The differences in the conception of ideology within the tradition create not merely disputes over the meaning of ideology, but also affect other terms that are associated with it, such as ideological superstructure and ideological struggle. This thesis aims to create a coherent conception of ideology. It presents ideology in the neutral sense as an idea that can unify human beings. When the conception of ideology is used, the question of whether it is negative or positive depends not on the concept itself, but rather on the class using the ideology. If the ruling class uses ideology to support and prolong its rule, that ideology will become a ruling ideology. On the contrary, if the subordinated class uses ideology to make a social revolution and create a new form of society, the ideology will become a revolutionary ideology. Ideological struggle is the struggle between these two kinds of ideology. And an ideological structure is the system of ideas that the ruling class uses to prolong its rule by legitimising and rationalising it.

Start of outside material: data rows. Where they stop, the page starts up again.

def opSystem (x : Nat) : Option RvOp :=
  let f3 := bits x 12 3
  if f3 = 0 then (if x = 0x73 then some .ecall else if x = 0x100073 then some .ebreak else none)
  else if f3 % 4 = 0 then none
  else some (.csr (f3 % 4) (decide (4 ≤ f3)) (bits x 7 5) (bits x 15 5) (bits x 20 12))

/-- A 32-bit instruction; `none` for a reserved or unimplemented encoding. -/
def rv32 (x : Nat) : Option RvOp :=
  let rd := bits x 7 5
  let rs1 := bits x 15 5
  let rs2 := bits x 20 5
  let f3 := bits x 12 3
  match bits x 0 7 with
  | 0x37 => some (.lui rd (BitVec.ofNat 32 (bits x 12 20 * 4096)))
  | 0x17 => some (.auipc rd (BitVec.ofNat 32 (bits x 12 20 * 4096)))
  | 0x6F => some (.jal rd (immJ x))
  | 0x67 => if f3 = 0 then some (.jalr rd rs1 (immI x)) else none
  | 0x63 => (brOf f3).map fun o => .br o rs1 rs2 (immB x)
  | 0x03 => (match f3 with
    | 0 => some (.load 1 true rd rs1 (immI x))
    | 1 => some (.load 2 true rd rs1 (immI x))
    | 2 => some (.load 4 true rd rs1 (immI x))
    | 4 => some (.load 1 false rd rs1 (immI x))
    | 5 => some (.load 2 false rd rs1 (immI x))
    | _ => none)
  | 0x23 => if f3 < 3 then some (.store (2 ^ f3) rs1 rs2 (immS x)) else none
  | 0x13 => opImm x
  | 0x33 =>
    if bits x 25 7 = 4 ∧ f3 = 4 ∧ rs2 = 0 then some (.un .zextH rd rs1)
    else (aluOf (bits x 25 7) f3).map fun o => .alu o rd rs1 rs2
  | 0x0F => if f3 < 2 then some .fence else none
  | 0x2F => opAmo x
  | 0x73 => opSystem x
  | 0x0B => opDevice x
  | _ => none

/-! ### Encoding of 32-bit instructions (R323, R333), `aq` and `rl` 0 -/

def encR (f7 rs2 rs1 f3 rd opc : Nat) : Nat := opc + rd * 2 ^ 7 + f3 * 2 ^ 12 + rs1 * 2 ^ 15 + rs2 * 2 ^ 20 + f7 * 2 ^ 25

/-- I format; `i` the 12 immediate bits. -/
def encI (i rs1 f3 rd opc : Nat) : Nat := opc + rd * 2 ^ 7 + f3 * 2 ^ 12 + rs1 * 2 ^ 15 + i * 2 ^ 20

def encS (off : Int) (rs2 rs1 f3 : Nat) : Nat :=
  let i := unsigned 12 off
  encR (bits i 5 7) rs2 rs1 f3 (bits i 0 5) 0x23

def encB (off : Int) (rs2 rs1 f3 : Nat) : Nat :=
  let i := unsigned 13 off
  encR (bits i 12 1 * 64 + bits i 5 6) rs2 rs1 f3 (bits i 1 4 * 2 + bits i 11 1) 0x63

def encJ (off : Int) (rd : Nat) : Nat :=
  let i := unsigned 21 off
  0x6F + rd * 2 ^ 7 + bits i 12 8 * 2 ^ 12 + bits i 11 1 * 2 ^ 20 + bits i 1 10 * 2 ^ 21 + bits i 20 1 * 2 ^ 31

def brCode : BrOp → Nat
  | .eq => 0
  | .ne => 1
  | .lt => 4
  | .ge => 5
  | .ltu => 6
  | .geu => 7

/-- `funct7` and `funct3` of OP. -/
def aluCode : AluOp → Nat × Nat
  | .add => (0x00, 0) | .sll => (0x00, 1) | .slt => (0x00, 2) | .sltu => (0x00, 3)
  | .xor => (0x00, 4) | .srl => (0x00, 5) | .or => (0x00, 6) | .and => (0x00, 7)
  | .sub => (0x20, 0) | .sra => (0x20, 5) | .xnor => (0x20, 4) | .orn => (0x20, 6) | .andn => (0x20, 7)
  | .mul => (0x01, 0) | .mulh => (0x01, 1) | .mulhsu => (0x01, 2) | .mulhu => (0x01, 3)
  | .div => (0x01, 4) | .divu => (0x01, 5) | .rem => (0x01, 6) | .remu => (0x01, 7)
  | .sh1add => (0x10, 2) | .sh2add => (0x10, 4) | .sh3add => (0x10, 6)
  | .min => (0x05, 4) | .minu => (0x05, 5) | .max => (0x05, 6) | .maxu => (0x05, 7)
  | .rol => (0x30, 1) | .ror => (0x30, 5)

/-- Upper 12 bits, `funct3` and opcode of a unary operation. -/
def unCode : UnOp → Nat × Nat × Nat
  | .clz => (0x600, 1, 0x13)
  | .ctz => (0x601, 1, 0x13)
  | .cpop => (0x602, 1, 0x13)
  | .sextB => (0x604, 1, 0x13)
  | .sextH => (0x605, 1, 0x13)
  | .orcB => (0x287, 5, 0x13)
  | .rev8 => (0x698, 5, 0x13)
  | .zextH => (0x080, 4, 0x33)

def amoCode : AmoOp → Nat
  | .add => 0x00
  | .swap => 0x01
  | .xor => 0x04
  | .or => 0x08
  | .and => 0x0C
  | .min => 0x10
  | .max => 0x14
  | .minu => 0x18
  | .maxu => 0x1C

/-- A shift by an immediate amount. -/
def aluShift (op : AluOp) : Bool := op == .sll || op == .srl || op == .sra || op == .ror

/-- The word of an instruction. -/
def rvEncode : RvOp → Nat
  | .lui rd v => 0x37 + rd * 2 ^ 7 + v.toNat / 4096 * 4096
  | .auipc rd v => 0x17 + rd * 2 ^ 7 + v.toNat / 4096 * 4096
  | .jal rd off => encJ off rd
  | .jalr rd rs1 off => encI (unsigned 12 off) rs1 0 rd 0x67
  | .br o rs1 rs2 off => encB off rs2 rs1 (brCode o)
  | .load n sg rd rs1 off => encI (unsigned 12 off) rs1 ((if n = 1 then 0 else n / 2) + (if sg then 0 else 4)) rd 0x03
  | .store n rs1 rs2 off => encS off rs2 rs1 (if n = 1 then 0 else n / 2)
  | .aluI o rd rs1 v =>
    if aluShift o then encR (aluCode o).1 (v.toNat % 32) rs1 (aluCode o).2 rd 0x13
    else encI (v.toNat % 4096) rs1 (aluCode o).2 rd 0x13
  | .alu o rd rs1 rs2 => encR (aluCode o).1 rs2 rs1 (aluCode o).2 rd 0x33
  | .un o rd rs1 => encI (unCode o).1 rs1 (unCode o).2.1 rd (unCode o).2.2
  | .fence => 0x0F
  | .lr rd rs1 => encR 0x08 0 rs1 2 rd 0x2F
  | .sc rd rs1 rs2 => encR 0x0C rs2 rs1 2 rd 0x2F
  | .amo o rd rs1 rs2 => encR (amoCode o * 4) rs2 rs1 2 rd 0x2F
  | .ecall => 0x73
  | .ebreak => 0x100073
  | .csr kind imm rd src num => encI num src (kind + if imm then 4 else 0) rd 0x73
  | .qpush rs1 i => encR 0 i rs1 0 0 0x0B
  | .qcommit rd => encR 0 0 0 1 rd 0x0B
  | .qcommitT rd rs1 => encR 1 0 rs1 1 rd 0x0B
  | .swait rs1 rs2 => encR 0 rs2 rs1 2 0 0x0B
  | .sset rs1 rs2 => encR 0 rs2 rs1 3 0 0x0B
  | .redrd rd i => encR 0 i 0 4 rd 0x0B
  | .tsrdLo rd => encR 0 0 0 5 rd 0x0B
  | .tsrdHi rd => encR 1 0 0 5 rd 0x0B

/-- A 12-bit signed value. -/
def fits12 (i : Int) : Bool := decide (-2048 ≤ i ∧ i < 2048)

/-- Every field lies in its range: an instruction that has a word. -/
def rvOk : RvOp → Bool
  | .lui rd v | .auipc rd v => decide (rd < 32 ∧ v.toNat % 4096 = 0)
  | .jal rd off => decide (rd < 32 ∧ off % 2 = 0 ∧ -1048576 ≤ off ∧ off < 1048576)
  | .jalr rd rs1 off => decide (rd < 32 ∧ rs1 < 32) && fits12 off
  | .br _ rs1 rs2 off => decide (rs1 < 32 ∧ rs2 < 32 ∧ off % 2 = 0 ∧ -4096 ≤ off ∧ off < 4096)
  | .load n sg rd rs1 off => decide (rd < 32 ∧ rs1 < 32 ∧ (n = 1 ∨ n = 2 ∨ (n = 4 ∧ sg = true))) && fits12 off
  | .store n rs1 rs2 off => decide (rs1 < 32 ∧ rs2 < 32 ∧ (n = 1 ∨ n = 2 ∨ n = 4)) && fits12 off
  | .aluI o rd rs1 v => decide (rd < 32 ∧ rs1 < 32) &&
      (if aluShift o then decide (v.toNat < 32)
       else fits12 v.toInt && (o == .add || o == .slt || o == .sltu || o == .xor || o == .or || o == .and))
  | .alu _ rd rs1 rs2 | .sc rd rs1 rs2 | .amo _ rd rs1 rs2 => decide (rd < 32 ∧ rs1 < 32 ∧ rs2 < 32)
  | .un _ rd rs1 | .lr rd rs1 | .qcommitT rd rs1 => decide (rd < 32 ∧ rs1 < 32)
  | .fence | .ecall | .ebreak => true
  | .csr kind _ rd src num => decide (1 ≤ kind ∧ kind ≤ 3 ∧ rd < 32 ∧ src < 32 ∧ num < 4096)
  | .qpush rs1 i => decide (rs1 < 32 ∧ i < 16)
  | .swait rs1 rs2 | .sset rs1 rs2 => decide (rs1 < 32 ∧ rs2 < 32)
  | .redrd rd i => decide (rd < 32 ∧ i < 9)
  | .qcommit rd | .tsrdLo rd | .tsrdHi rd => decide (rd < 32)

/-! ### 16-bit encodings (C without floating point, RV32) -/

/-- A register of the three-bit fields. -/
def creg (x lo : Nat) : Nat := 8 + bits x lo 3

/-- Sign-extended immediate of the CI format. -/
def cimm6 (x : Nat) : Int := signed 6 (bits x 2 5 + bits x 12 1 * 32)

def cjOff (x : Nat) : Int :=
  signed 12 (bits x 3 3 * 2 + bits x 11 1 * 16 + bits x 2 1 * 32 + bits x 7 1 * 64 + bits x 6 1 * 128 + bits x 9 2 * 256
    + bits x 8 1 * 1024 + bits x 12 1 * 2048)

def cbOff (x : Nat) : Int :=
  signed 9 (bits x 3 2 * 2 + bits x 10 2 * 8 + bits x 2 1 * 32 + bits x 5 2 * 64 + bits x 12 1 * 256)

/-- Quadrant 0. -/
def rvc0 (x : Nat) : Option RvOp :=
  let off := bits x 6 1 * 4 + bits x 10 3 * 8 + bits x 5 1 * 64
  match bits x 13 3 with
  | 0 =>
    let i := bits x 6 1 * 4 + bits x 5 1 * 8 + bits x 11 2 * 16 + bits x 7 4 * 64
    if i = 0 then none else some (.aluI .add (creg x 2) 2 (BitVec.ofNat 32 i))
  | 2 => some (.load 4 true (creg x 2) (creg x 7) off)
  | 6 => some (.store 4 (creg x 7) (creg x 2) off)
  | _ => none

/-- The register operations of quadrant 1. -/
def rvc1Alu (x : Nat) : Option RvOp :=
  let r := creg x 7
  let sh : Word := BitVec.ofNat 32 (bits x 2 5)
  match bits x 10 2 with
  | 0 => if bits x 12 1 = 0 then some (.aluI .srl r r sh) else none
  | 1 => if bits x 12 1 = 0 then some (.aluI .sra r r sh) else none
  | 2 => some (.aluI .and r r (rvWord (cimm6 x)))
  | _ =>
    if bits x 12 1 = 1 then none
    else match bits x 5 2 with
    | 0 => some (.alu .sub r r (creg x 2))
    | 1 => some (.alu .xor r r (creg x 2))
    | 2 => some (.alu .or r r (creg x 2))
    | _ => some (.alu .and r r (creg x 2))

/-- Quadrant 1. -/
def rvc1 (x : Nat) : Option RvOp :=
  let rd := bits x 7 5
  match bits x 13 3 with
  | 0 => some (.aluI .add rd rd (rvWord (cimm6 x)))
  | 1 => some (.jal 1 (cjOff x))
  | 2 => some (.aluI .add rd 0 (rvWord (cimm6 x)))
  | 3 =>
    if rd = 2 then
      let i := signed 10 (bits x 6 1 * 16 + bits x 2 1 * 32 + bits x 5 1 * 64 + bits x 3 2 * 128 + bits x 12 1 * 512)
      if i = 0 then none else some (.aluI .add 2 2 (rvWord i))
    else if cimm6 x = 0 then none
    else some (.lui rd (rvWord (cimm6 x * 4096)))
  | 4 => rvc1Alu x
  | 5 => some (.jal 0 (cjOff x))
  | 6 => some (.br .eq (creg x 7) 0 (cbOff x))
  | _ => some (.br .ne (creg x 7) 0 (cbOff x))

/-- Quadrant 2. -/
def rvc2 (x : Nat) : Option RvOp :=
  let rd := bits x 7 5
  let rs2 := bits x 2 5
  match bits x 13 3 with
  | 0 => if bits x 12 1 = 0 then some (.aluI .sll rd rd (BitVec.ofNat 32 rs2)) else none
  | 2 => if rd = 0 then none else some (.load 4 true rd 2 (bits x 4 3 * 4 + bits x 12 1 * 32 + bits x 2 2 * 64))
  | 4 =>
    if bits x 12 1 = 0 then
      (if rs2 ≠ 0 then some (.alu .add rd 0 rs2) else if rd = 0 then none else some (.jalr 0 rd 0))
    else if rs2 ≠ 0 then some (.alu .add rd rd rs2)
    else if rd = 0 then some .ebreak
    else some (.jalr 1 rd 0)
  | 6 => some (.store 4 2 rs2 (bits x 9 4 * 4 + bits x 7 2 * 64))
  | _ => none

/-- An instruction whose two low bits are not 0b11. -/
def rv16 (x : Nat) : Option RvOp :=
  match x % 4 with
  | 0 => rvc0 x
  | 1 => rvc1 x
  | _ => rvc2 x

/-! ### Arithmetic -/

/-- Zeros above the highest one. -/
def rvClz (x : Word) : Nat := ((List.range 32).find? fun i => x.getLsbD (31 - i)).getD 32

def rvCtz (x : Word) : Nat := ((List.range 32).find? fun i => x.getLsbD i).getD 32

def rvBool (b : Bool) : Word := if b then 1 else 0

def aluVal (op : AluOp) (a b : Word) : Word :=
  let sh := b.toNat % 32
  match op with
  | .add => a + b
  | .sub => a - b
  | .sll => a <<< sh
  | .slt => rvBool (a.slt b)
  | .sltu => rvBool (a.ult b)
  | .xor => a ^^^ b
  | .srl => a >>> sh
  | .sra => a.sshiftRight sh
  | .or => a ||| b
  | .and => a &&& b
  | .mul => a * b
  | .mulh => BitVec.ofInt 32 (a.toInt * b.toInt / 4294967296)
  | .mulhsu => BitVec.ofInt 32 (a.toInt * (b.toNat : Int) / 4294967296)
  | .mulhu => BitVec.ofNat 32 (a.toNat * b.toNat / 4294967296)
  | .div => if b = 0 then BitVec.allOnes 32 else a.sdiv b
  | .divu => if b = 0 then BitVec.allOnes 32 else a / b
  | .rem => if b = 0 then a else a.srem b
  | .remu => if b = 0 then a else a % b
  | .sh1add => (a <<< 1) + b
  | .sh2add => (a <<< 2) + b
  | .sh3add => (a <<< 3) + b
  | .andn => a &&& ~~~b
  | .orn => a ||| ~~~b
  | .xnor => ~~~(a ^^^ b)
  | .max => if a.slt b then b else a
  | .maxu => if a.ult b then b else a
  | .min => if a.slt b then a else b
  | .minu => if a.ult b then a else b
  | .rol => a.rotateLeft sh
  | .ror => a.rotateRight sh

def unVal (op : UnOp) (a : Word) : Word :=
  match op with
  | .clz => BitVec.ofNat 32 (rvClz a)
  | .ctz => BitVec.ofNat 32 (rvCtz a)
  | .cpop => BitVec.ofNat 32 (popCount 32 a.toNat)
  | .sextB => rvWord (signed 8 a.toNat)
  | .sextH => rvWord (signed 16 a.toNat)
  | .zextH => BitVec.ofNat 32 (a.toNat % 65536)
  | .orcB => BitVec.ofNat 32 (leNat ((leBytes 4 a.toNat).map fun b => if b = 0 then 0 else 0xFF))
  | .rev8 => BitVec.ofNat 32 (leNat (leBytes 4 a.toNat).reverse)

def brTaken (op : BrOp) (a b : Word) : Bool :=
  match op with
  | .eq => a == b
  | .ne => a != b
  | .lt => a.slt b
  | .ge => !a.slt b
  | .ltu => a.ult b
  | .geu => !a.ult b

def amoVal (op : AmoOp) (a b : Word) : Word :=
  match op with
  | .swap => b
  | .add => a + b
  | .xor => a ^^^ b
  | .and => a &&& b
  | .or => a ||| b
  | .min => aluVal .min a b
  | .max => aluVal .max a b
  | .minu => aluVal .minu a b
  | .maxu => aluVal .maxu a b

end Sys2Proof.Machine
end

To understand the different conceptions of ideology in the Marxist tradition and their respective strengths and weakness, this thesis traces the development of the concept from Marx, Engels, Lenin, Gramsci, and Althusser. In order to provide a possible ground for Marxism as a scientific theory, the thesis also suggests that Lakatos’s idea of a research program and the idea of Critical Realism can be applied to Marxism. Marxism can then be perceived as a research program that present a real mechanism of the events, with its theory of capitalism as its core. Marxism can be further strengthened as a research program by developing more theories to further support its core. Interpreted along the lines suggested in the thesis, Marxism is both a scientific doctrine and a revolutionary ideology. Its scientific status can be used to ensure that its political practices do not become a form of secular faith. The fact that Marxism includes both theoretical and practical aspects make it different from other philosophical theories that try to understand the world without changing it.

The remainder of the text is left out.